### Dataset extract
/-! Registers of 07_marquetry_fabric.md R285 (fields: R285, R286). -/

abbrev MQY_STAT (p : Nat) : Nat := 0x1000000 + 0x100000 * p
abbrev MQY_STAT_OUT_HELD (p : Nat) : Fld := ⟨MQY_STAT p, 0, 1⟩
abbrev MQY_STAT_WE_HELD (p : Nat) : Fld := ⟨MQY_STAT p, 1, 1⟩
abbrev MQY_STAT_RST_HELD (p : Nat) : Fld := ⟨MQY_STAT p, 2, 1⟩
abbrev MQY_STAT_SRC (p : Nat) : Fld := ⟨MQY_STAT p, 3, 1⟩
abbrev MQY_STAT_DIV (p : Nat) : Fld := ⟨MQY_STAT p, 4, 2⟩
abbrev MQY_STAT_EMPTY (p : Nat) : Fld := ⟨MQY_STAT p, 6, 1⟩
abbrev MQY_NSTAT (p : Nat) : Nat := 0x1000004 + 0x100000 * p
abbrev MQY_NSTAT_READBACK (p : Nat) : Fld := ⟨MQY_NSTAT p, 0, 1⟩
abbrev MQY_NSTAT_ECC2 (p : Nat) : Fld := ⟨MQY_NSTAT p, 1, 1⟩
abbrev MQY_NSTAT_BUSY (p : Nat) : Fld := ⟨MQY_NSTAT p, 2, 1⟩
abbrev MQY_NSTAT_TIMEOUT (p : Nat) : Fld := ⟨MQY_NSTAT p, 3, 1⟩
abbrev MQY_NSTAT_CLAIM (p : Nat) : Fld := ⟨MQY_NSTAT p, 4, 1⟩
abbrev MQY_NSTAT_USER (p : Nat) : Fld := ⟨MQY_NSTAT p, 5, 1⟩
abbrev MQY_NEN (p : Nat) : Nat := 0x1000008 + 0x100000 * p
abbrev MQY_NEN_READBACK (p : Nat) : Fld := ⟨MQY_NEN p, 0, 1⟩
abbrev MQY_NEN_ECC2 (p : Nat) : Fld := ⟨MQY_NEN p, 1, 1⟩
abbrev MQY_NEN_BUSY (p : Nat) : Fld := ⟨MQY_NEN p, 2, 1⟩
abbrev MQY_NEN_TIMEOUT (p : Nat) : Fld := ⟨MQY_NEN p, 3, 1⟩
abbrev MQY_NEN_CLAIM (p : Nat) : Fld := ⟨MQY_NEN p, 4, 1⟩
abbrev MQY_NEN_USER (p : Nat) : Fld := ⟨MQY_NEN p, 5, 1⟩
abbrev MQY_UIO_OWN_LO (p : Nat) : Nat := 0x1000010 + 0x100000 * p
abbrev MQY_UIO_OWN_HI (p : Nat) : Nat := 0x1000014 + 0x100000 * p
abbrev MQY_UIO_OWN_HI_OWN (p : Nat) : Fld := ⟨MQY_UIO_OWN_HI p, 0, 8⟩
abbrev MQY_UIO_IN_LO (p : Nat) : Nat := 0x1000018 + 0x100000 * p
abbrev MQY_UIO_IN_HI (p : Nat) : Nat := 0x100001c + 0x100000 * p
abbrev MQY_UIO_IN_HI_IN (p : Nat) : Fld := ⟨MQY_UIO_IN_HI p, 0, 8⟩
abbrev MQY_BUSY_CNT (p : Nat) : Nat := 0x1000020 + 0x100000 * p
abbrev MQY_TMO_CNT (p : Nat) : Nat := 0x1000024 + 0x100000 * p
abbrev MQY_DROP_CNT (p : Nat) : Nat := 0x1000028 + 0x100000 * p
abbrev MQY_ECC_CNT (p : Nat) : Nat := 0x100002c + 0x100000 * p
abbrev MQY_ECC_ADDR (p : Nat) : Nat := 0x1000030 + 0x100000 * p
abbrev MQY_ECC_ADDR_ADDR (p : Nat) : Fld := ⟨MQY_ECC_ADDR p, 0, 16⟩
abbrev MQY_ECC_ADDR_VALID (p : Nat) : Fld := ⟨MQY_ECC_ADDR p, 31, 1⟩
abbrev MQY_PORT (p k : Nat) : Nat := 0x1000040 + 0x100000 * p + 4 * k
abbrev MQY_PORT_TGT_EN (p k : Nat) : Fld := ⟨MQY_PORT p k, 0, 1⟩
abbrev MQY_PORT_INI_EN (p k : Nat) : Fld := ⟨MQY_PORT p k, 1, 1⟩
abbrev MQY_PORT_FAILFAST (p k : Nat) : Fld := ⟨MQY_PORT p k, 2, 1⟩
abbrev MQY_PORT_QUEUED (p k : Nat) : Fld := ⟨MQY_PORT p k, 8, 5⟩
abbrev MQY_PORT_OUTSTANDING (p k : Nat) : Fld := ⟨MQY_PORT p k, 16, 5⟩
abbrev MQY_BRAM_WIN (p : Nat) : Nat := 0x1000050 + 0x100000 * p

/-! Registers of 08_ports_and_tsn.md R325 (fields: R325, R326). -/

abbrev PRT_NSTAT : Nat := 0x100000
abbrev PRT_NSTAT_LINK : Fld := ⟨PRT_NSTAT, 0, 1⟩
abbrev PRT_NSTAT_TXTS : Fld := ⟨PRT_NSTAT, 1, 1⟩
abbrev PRT_NSTAT_FLUSH : Fld := ⟨PRT_NSTAT, 2, 1⟩
abbrev PRT_NSTAT_DROP : Fld := ⟨PRT_NSTAT, 3, 1⟩
abbrev PRT_NSTAT_TAS : Fld := ⟨PRT_NSTAT, 4, 1⟩
abbrev PRT_NSTAT_PSFP : Fld := ⟨PRT_NSTAT, 5, 1⟩
abbrev PRT_NSTAT_CB : Fld := ⟨PRT_NSTAT, 6, 1⟩
abbrev PRT_NSTAT_MDIO : Fld := ⟨PRT_NSTAT, 7, 1⟩
abbrev PRT_NEN : Nat := 0x100004
abbrev PRT_NEN_LINK : Fld := ⟨PRT_NEN, 0, 1⟩
abbrev PRT_NEN_TXTS : Fld := ⟨PRT_NEN, 1, 1⟩
abbrev PRT_NEN_FLUSH : Fld := ⟨PRT_NEN, 2, 1⟩
abbrev PRT_NEN_DROP : Fld := ⟨PRT_NEN, 3, 1⟩
abbrev PRT_NEN_TAS : Fld := ⟨PRT_NEN, 4, 1⟩
abbrev PRT_NEN_PSFP : Fld := ⟨PRT_NEN, 5, 1⟩
abbrev PRT_NEN_CB : Fld := ⟨PRT_NEN, 6, 1⟩
abbrev PRT_NEN_MDIO : Fld := ⟨PRT_NEN, 7, 1⟩
abbrev PRT_MDIO_CMD : Nat := 0x100010
abbrev PRT_MDIO_CMD_OP : Fld := ⟨PRT_MDIO_CMD, 0, 3⟩
abbrev PRT_MDIO_CMD_PHYAD : Fld := ⟨PRT_MDIO_CMD, 3, 5⟩
abbrev PRT_MDIO_CMD_REG : Fld := ⟨PRT_MDIO_CMD, 8, 5⟩
abbrev PRT_MDIO_CMD_BUSY : Fld := ⟨PRT_MDIO_CMD, 31, 1⟩
abbrev PRT_MDIO_DATA : Nat := 0x100014
abbrev PRT_MDIO_CFG : Nat := 0x100018
abbrev PRT_MDIO_CFG_DIV : Fld := ⟨PRT_MDIO_CFG, 0, 8⟩
abbrev PRT_MDIO_CFG_LOST : Fld := ⟨PRT_MDIO_CFG, 8, 1⟩
abbrev PRT_HOLD : Nat := 0x100020
abbrev PRT_HOLD_US : Fld := ⟨PRT_HOLD, 0, 14⟩
abbrev PRT_CFG (p : Nat) : Nat := 0x110000 + 0x10000 * p
abbrev PRT_CFG_EN (p : Nat) : Fld := ⟨PRT_CFG p, 0, 1⟩
abbrev PRT_CFG_SPEED (p : Nat) : Fld := ⟨PRT_CFG p, 1, 3⟩
abbrev PRT_CFG_MAXFRM (p : Nat) : Fld := ⟨PRT_CFG p, 16, 14⟩
abbrev PRT_STAT (p : Nat) : Nat := 0x110004 + 0x10000 * p
abbrev PRT_STAT_LINK (p : Nat) : Fld := ⟨PRT_STAT p, 0, 1⟩
abbrev PRT_STAT_SPEED (p : Nat) : Fld := ⟨PRT_STAT p, 1, 3⟩
abbrev PRT_STAT_BADMODE (p : Nat) : Fld := ⟨PRT_STAT p, 4, 1⟩
abbrev PRT_VLAN (p : Nat) : Nat := 0x110008 + 0x10000 * p
abbrev PRT_VLAN_PVID (p : Nat) : Fld := ⟨PRT_VLAN p, 0, 12⟩
abbrev PRT_VLAN_PCP (p : Nat) : Fld := ⟨PRT_VLAN p, 12, 3⟩
abbrev PRT_VLAN_ACCEPT (p : Nat) : Fld := ⟨PRT_VLAN p, 16, 2⟩
abbrev PRT_VLAN_IFILT (p : Nat) : Fld := ⟨PRT_VLAN p, 18, 1⟩
abbrev PRT_EQ_LIM (p : Nat) : Nat := 0x11000c + 0x10000 * p
abbrev PRT_EQ_LIM_TOTAL (p : Nat) : Fld := ⟨PRT_EQ_LIM p, 0, 10⟩
abbrev PRT_EQ_LIM_PERQ (p : Nat) : Fld := ⟨PRT_EQ_LIM p, 16, 7⟩
abbrev PRT_TS_ADJ (p : Nat) : Nat := 0x110010 + 0x10000 * p
abbrev PRT_TS_ADJ_ING (p : Nat) : Fld := ⟨PRT_TS_ADJ p, 0, 16⟩
abbrev PRT_TS_ADJ_EGR (p : Nat) : Fld := ⟨PRT_TS_ADJ p, 16, 16⟩
abbrev PRT_TXTS_STAT (p : Nat) : Nat := 0x110014 + 0x10000 * p
abbrev PRT_TXTS_STAT_COUNT (p : Nat) : Fld := ⟨PRT_TXTS_STAT p, 0, 5⟩
abbrev PRT_TXTS_STAT_OVF (p : Nat) : Fld := ⟨PRT_TXTS_STAT p, 8, 1⟩
abbrev PRT_TXTS_TAG (p : Nat) : Nat := 0x110018 + 0x10000 * p
abbrev PRT_TXTS_TAG_TAG (p : Nat) : Fld := ⟨PRT_TXTS_TAG p, 0, 16⟩
abbrev PRT_TXTS_TAG_VALID (p : Nat) : Fld := ⟨PRT_TXTS_TAG p, 31, 1⟩
abbrev PRT_TXTS_LO (p : Nat) : Nat := 0x11001c + 0x10000 * p
abbrev PRT_TXTS_HI (p : Nat) : Nat := 0x110020 + 0x10000 * p
abbrev PRT_CBS_SLOPE (p c : Nat) : Nat := 0x110040 + 0x10000 * p + 4 * c
abbrev PRT_CBS_SLOPE_SLOPE (p c : Nat) : Fld := ⟨PRT_CBS_SLOPE p c, 0, 24⟩
abbrev PRT_CBS_HI (p c : Nat) : Nat := 0x110060 + 0x10000 * p + 4 * c
abbrev PRT_CBS_LO (p c : Nat) : Nat := 0x110080 + 0x10000 * p + 4 * c
abbrev PRT_CBS_EN (p : Nat) : Nat := 0x1100a0 + 0x10000 * p
abbrev PRT_CBS_EN_EN (p : Nat) : Fld := ⟨PRT_CBS_EN p, 0, 8⟩
abbrev PRT_TAS_CTL (p : Nat) : Nat := 0x110100 + 0x10000 * p
abbrev PRT_TAS_CTL_EN (p : Nat) : Fld := ⟨PRT_TAS_CTL p, 0, 1⟩
abbrev PRT_TAS_CTL_CHANGE (p : Nat) : Fld := ⟨PRT_TAS_CTL p, 1, 1⟩
abbrev PRT_TAS_STAT (p : Nat) : Nat := 0x110104 + 0x10000 * p
abbrev PRT_TAS_STAT_PENDING (p : Nat) : Fld := ⟨PRT_TAS_STAT p, 0, 1⟩
abbrev PRT_TAS_STAT_ENTRY (p : Nat) : Fld := ⟨PRT_TAS_STAT p, 8, 8⟩
abbrev PRT_TAS_BASE_LO (p : Nat) : Nat := 0x110108 + 0x10000 * p
abbrev PRT_TAS_BASE_HI (p : Nat) : Nat := 0x11010c + 0x10000 * p
abbrev PRT_TAS_CYCLE (p : Nat) : Nat := 0x110110 + 0x10000 * p
abbrev PRT_TAS_EXT (p : Nat) : Nat := 0x110114 + 0x10000 * p
abbrev PRT_TAS_LEN (p : Nat) : Nat := 0x110118 + 0x10000 * p
abbrev PRT_TAS_CCT_LO (p : Nat) : Nat := 0x110120 + 0x10000 * p
abbrev PRT_TAS_CCT_HI (p : Nat) : Nat := 0x110124 + 0x10000 * p
abbrev PRT_FP_CTL (p : Nat) : Nat := 0x110200 + 0x10000 * p
abbrev PRT_FP_CTL_EN (p : Nat) : Fld := ⟨PRT_FP_CTL p, 0, 1⟩
abbrev PRT_FP_CTL_NOVERIFY (p : Nat) : Fld := ⟨PRT_FP_CTL p, 1, 1⟩
abbrev PRT_FP_CTL_ADDFRAG (p : Nat) : Fld := ⟨PRT_FP_CTL p, 4, 2⟩
abbrev PRT_FP_CTL_PMASK (p : Nat) : Fld := ⟨PRT_FP_CTL p, 8, 8⟩
abbrev PRT_FP_STAT (p : Nat) : Nat := 0x110204 + 0x10000 * p
abbrev PRT_FP_STAT_VERIFY (p : Nat) : Fld := ⟨PRT_FP_STAT p, 0, 2⟩
abbrev PRT_PLCA_CTL (p : Nat) : Nat := 0x110300 + 0x10000 * p
abbrev PRT_PLCA_CTL_NODEID (p : Nat) : Fld := ⟨PRT_PLCA_CTL p, 0, 8⟩
abbrev PRT_PLCA_CTL_NCOUNT (p : Nat) : Fld := ⟨PRT_PLCA_CTL p, 8, 8⟩
abbrev PRT_PLCA_CTL_BURST (p : Nat) : Fld := ⟨PRT_PLCA_CTL p, 16, 8⟩
abbrev PRT_PLCA_CTL_BTMR (p : Nat) : Fld := ⟨PRT_PLCA_CTL p, 24, 8⟩
abbrev PRT_PLCA_STAT (p : Nat) : Nat := 0x110304 + 0x10000 * p
abbrev PRT_PLCA_STAT_BEACON (p : Nat) : Fld := ⟨PRT_PLCA_STAT p, 0, 1⟩
abbrev PRT_PLCA_TOT (p : Nat) : Nat := 0x110308 + 0x10000 * p
abbrev PRT_PLCA_TOT_TOTMR (p : Nat) : Fld := ⟨PRT_PLCA_TOT p, 0, 8⟩
abbrev PRT_CNT_RXERR (p : Nat) : Nat := 0x110400 + 0x10000 * p
abbrev PRT_CNT_PAUSE (p : Nat) : Nat := 0x110404 + 0x10000 * p
abbrev PRT_CNT_OVF (p : Nat) : Nat := 0x110408 + 0x10000 * p
abbrev PRT_CNT_NOBUF (p : Nat) : Nat := 0x11040c + 0x10000 * p
abbrev PRT_CNT_VLAN (p : Nat) : Nat := 0x110410 + 0x10000 * p
abbrev PRT_CNT_RULE (p : Nat) : Nat := 0x110414 + 0x10000 * p
abbrev PRT_CNT_PSFP (p : Nat) : Nat := 0x110418 + 0x10000 * p
abbrev PRT_CNT_DUP (p : Nat) : Nat := 0x11041c + 0x10000 * p
abbrev PRT_CNT_HOLD (p : Nat) : Nat := 0x110420 + 0x10000 * p
abbrev PRT_CNT_LDROP (p : Nat) : Nat := 0x110424 + 0x10000 * p
abbrev PRT_CNT_TXERR (p : Nat) : Nat := 0x110428 + 0x10000 * p
abbrev PRT_CNT_FLUSH (p : Nat) : Nat := 0x11042c + 0x10000 * p
abbrev PRT_GCL_ADMIN (p i : Nat) : Nat := 0x111000 + 0x10000 * p + 8 * i
abbrev PRT_GCL_OPER (p i : Nat) : Nat := 0x112000 + 0x10000 * p + 8 * i

/-! Registers of 09_parser_classifier.md R362 (fields: R362, R363). -/

abbrev PRS_NSTAT : Nat := 0x200000
abbrev PRS_NSTAT_RULE : Fld := ⟨PRS_NSTAT, 0, 1⟩
abbrev PRS_NSTAT_LOST : Fld := ⟨PRS_NSTAT, 1, 1⟩
abbrev PRS_NSTAT_TRUNC : Fld := ⟨PRS_NSTAT, 2, 1⟩
abbrev PRS_NSTAT_BAD : Fld := ⟨PRS_NSTAT, 3, 1⟩
abbrev PRS_NSTAT_NOMATCH : Fld := ⟨PRS_NSTAT, 4, 1⟩
abbrev PRS_NEN : Nat := 0x200004
abbrev PRS_NEN_RULE : Fld := ⟨PRS_NEN, 0, 1⟩
abbrev PRS_NEN_LOST : Fld := ⟨PRS_NEN, 1, 1⟩
abbrev PRS_NEN_TRUNC : Fld := ⟨PRS_NEN, 2, 1⟩
abbrev PRS_NEN_BAD : Fld := ⟨PRS_NEN, 3, 1⟩
abbrev PRS_NEN_NOMATCH : Fld := ⟨PRS_NEN, 4, 1⟩
abbrev PRS_RCMD : Nat := 0x200010
abbrev PRS_RCMD_INDEX : Fld := ⟨PRS_RCMD, 0, 10⟩
abbrev PRS_RCMD_OP : Fld := ⟨PRS_RCMD, 12, 2⟩
abbrev PRS_RSTAT : Nat := 0x200014
abbrev PRS_RSTAT_BUSY : Fld := ⟨PRS_RSTAT, 0, 1⟩
abbrev PRS_RSTAT_LOST : Fld := ⟨PRS_RSTAT, 1, 1⟩
abbrev PRS_GRP_EN : Nat := 0x200018
abbrev PRS_GRP_EN_EN : Fld := ⟨PRS_GRP_EN, 0, 16⟩
abbrev PRS_YEL : Nat := 0x20001c
abbrev PRS_YEL_FILL : Fld := ⟨PRS_YEL, 0, 4⟩
abbrev PRS_TCMAP_LO : Nat := 0x200020
abbrev PRS_TCMAP_HI : Nat := 0x200024
abbrev PRS_PORT_DEF (i : Nat) : Nat := 0x200040 + 4 * i
abbrev PRS_PORT_DEF_YARN (i : Nat) : Fld := ⟨PRS_PORT_DEF i, 0, 12⟩
abbrev PRS_PORT_DEF_CLASS (i : Nat) : Fld := ⟨PRS_PORT_DEF i, 12, 4⟩
abbrev PRS_PORT_DEF_COLOUR (i : Nat) : Fld := ⟨PRS_PORT_DEF i, 16, 2⟩
abbrev PRS_PORT_DEF_DROP (i : Nat) : Fld := ⟨PRS_PORT_DEF i, 18, 1⟩
abbrev PRS_PORT_DEF_PCPCLASS (i : Nat) : Fld := ⟨PRS_PORT_DEF i, 19, 1⟩
abbrev PRS_CNT_TRUNC : Nat := 0x200080
abbrev PRS_CNT_BAD : Nat := 0x200084
abbrev PRS_CNT_FRAG : Nat := 0x200088
abbrev PRS_CNT_NOMATCH : Nat := 0x20008c
abbrev PRS_STAGE (w : Nat) : Nat := 0x201000 + 4 * w
abbrev PRS_RULE (r : Nat) : Nat := 0x210000 + 0x100 * r
abbrev PRS_HIT (r : Nat) : Nat := 0x250000 + 4 * r

/-! Registers of 10_buffers_and_locks.md R400 (fields: R401). -/

abbrev BPM_NSTAT : Nat := 0x400000
abbrev BPM_NSTAT_LOW : Fld := ⟨BPM_NSTAT, 0, 8⟩
abbrev BPM_NSTAT_HIGH : Fld := ⟨BPM_NSTAT, 8, 8⟩
abbrev BPM_NSTAT_FAIL : Fld := ⟨BPM_NSTAT, 16, 8⟩
abbrev BPM_NSTAT_BADFREE : Fld := ⟨BPM_NSTAT, 24, 1⟩
abbrev BPM_NSTAT_QUAR : Fld := ⟨BPM_NSTAT, 25, 1⟩
abbrev BPM_NSTAT_SHORT : Fld := ⟨BPM_NSTAT, 26, 1⟩
abbrev BPM_NEN : Nat := 0x400004
abbrev BPM_NEN_LOW : Fld := ⟨BPM_NEN, 0, 8⟩
abbrev BPM_NEN_HIGH : Fld := ⟨BPM_NEN, 8, 8⟩
abbrev BPM_NEN_FAIL : Fld := ⟨BPM_NEN, 16, 8⟩
abbrev BPM_NEN_BADFREE : Fld := ⟨BPM_NEN, 24, 1⟩
abbrev BPM_NEN_QUAR : Fld := ⟨BPM_NEN, 25, 1⟩
abbrev BPM_NEN_SHORT : Fld := ⟨BPM_NEN, 26, 1⟩
abbrev BPM_HDRM : Nat := 0x400008
abbrev BPM_HDRM_PORT : Fld := ⟨BPM_HDRM, 0, 9⟩
abbrev BPM_ESC_LO : Nat := 0x400010
abbrev BPM_ESC_LO_ESC : Fld := ⟨BPM_ESC_LO, 0, 32⟩
abbrev BPM_ESC_HI : Nat := 0x400014
abbrev BPM_ESC_HI_ESC : Fld := ⟨BPM_ESC_HI, 0, 32⟩
abbrev BPM_LOAN : Nat := 0x400018
abbrev BPM_LOAN_FLOOR : Fld := ⟨BPM_LOAN, 0, 18⟩
abbrev BPM_CNT_BADFREE : Nat := 0x400030
abbrev BPM_POOL_CFG (i : Nat) : Nat := 0x400100 + 0x20 * i
abbrev BPM_POOL_CFG_SIZE (i : Nat) : Fld := ⟨BPM_POOL_CFG i, 0, 11⟩
abbrev BPM_POOL_CFG_MODE (i : Nat) : Fld := ⟨BPM_POOL_CFG i, 12, 1⟩
abbrev BPM_POOL_COUNT (i : Nat) : Nat := 0x400104 + 0x20 * i
abbrev BPM_POOL_COUNT_N (i : Nat) : Fld := ⟨BPM_POOL_COUNT i, 0, 18⟩
abbrev BPM_POOL_BASE (i : Nat) : Nat := 0x400108 + 0x20 * i
abbrev BPM_POOL_BASE_OFS (i : Nat) : Fld := ⟨BPM_POOL_BASE i, 0, 24⟩
abbrev BPM_POOL_FSTORE (i : Nat) : Nat := 0x40010c + 0x20 * i
abbrev BPM_POOL_FSTORE_OFS (i : Nat) : Fld := ⟨BPM_POOL_FSTORE i, 0, 24⟩
abbrev BPM_POOL_TAGS (i : Nat) : Nat := 0x400110 + 0x20 * i
abbrev BPM_POOL_TAGS_OFS (i : Nat) : Fld := ⟨BPM_POOL_TAGS i, 0, 24⟩
abbrev BPM_POOL_FREE (i : Nat) : Nat := 0x400114 + 0x20 * i
abbrev BPM_POOL_FREE_N (i : Nat) : Fld := ⟨BPM_POOL_FREE i, 0, 18⟩
abbrev BPM_POOL_SHARED (i : Nat) : Nat := 0x400118 + 0x20 * i
abbrev BPM_POOL_SHARED_N (i : Nat) : Fld := ⟨BPM_POOL_SHARED i, 0, 18⟩
abbrev BPM_POOL_STAT (i : Nat) : Nat := 0x40011c + 0x20 * i
abbrev BPM_POOL_STAT_LOWLVL (i : Nat) : Fld := ⟨BPM_POOL_STAT i, 0, 1⟩
abbrev BPM_POOL_STAT_HIGHLVL (i : Nat) : Fld := ⟨BPM_POOL_STAT i, 1, 1⟩
abbrev BPM_POOL_STAT_SHORT (i : Nat) : Fld := ⟨BPM_POOL_STAT i, 2, 1⟩
abbrev BPM_POOL_STAT_LOANED (i : Nat) : Fld := ⟨BPM_POOL_STAT i, 4, 8⟩
abbrev BPM_POOL_STAT_QUAR (i : Nat) : Fld := ⟨BPM_POOL_STAT i, 14, 18⟩
abbrev BPM_POOL_LWM (i : Nat) : Nat := 0x400200 + 8 * i
abbrev BPM_POOL_LWM_WM (i : Nat) : Fld := ⟨BPM_POOL_LWM i, 0, 18⟩
abbrev BPM_POOL_HWM (i : Nat) : Nat := 0x400204 + 8 * i
abbrev BPM_POOL_HWM_WM (i : Nat) : Fld := ⟨BPM_POOL_HWM i, 0, 18⟩
abbrev BPM_CNT_FAIL (i : Nat) : Nat := 0x400240 + 4 * i
abbrev BPM_USED (o i : Nat) : Nat := 0x401000 + 0x20 * o + 4 * i
abbrev BPM_USED_N (o i : Nat) : Fld := ⟨BPM_USED o i, 0, 18⟩
abbrev BPM_OWN_MIN (o i : Nat) : Nat := 0x402000 + 0x40 * o + 8 * i
abbrev BPM_OWN_MIN_N (o i : Nat) : Fld := ⟨BPM_OWN_MIN o i, 0, 18⟩
abbrev BPM_OWN_CAP (o i : Nat) : Nat := 0x402004 + 0x40 * o + 8 * i
abbrev BPM_OWN_CAP_N (o i : Nat) : Fld := ⟨BPM_OWN_CAP o i, 0, 18⟩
######
Retype only this portion of the data above: the line containing "abbrev BPM_CNT_BADFREE : Nat := 0x400030", the line containing "abbrev BPM_POOL_COUNT (i", and all lines between them, exactly.

abbrev BPM_CNT_BADFREE : Nat := 0x400030
abbrev BPM_POOL_CFG (i : Nat) : Nat := 0x400100 + 0x20 * i
abbrev BPM_POOL_CFG_SIZE (i : Nat) : Fld := ⟨BPM_POOL_CFG i, 0, 11⟩
abbrev BPM_POOL_CFG_MODE (i : Nat) : Fld := ⟨BPM_POOL_CFG i, 12, 1⟩
abbrev BPM_POOL_COUNT (i : Nat) : Nat := 0x400104 + 0x20 * i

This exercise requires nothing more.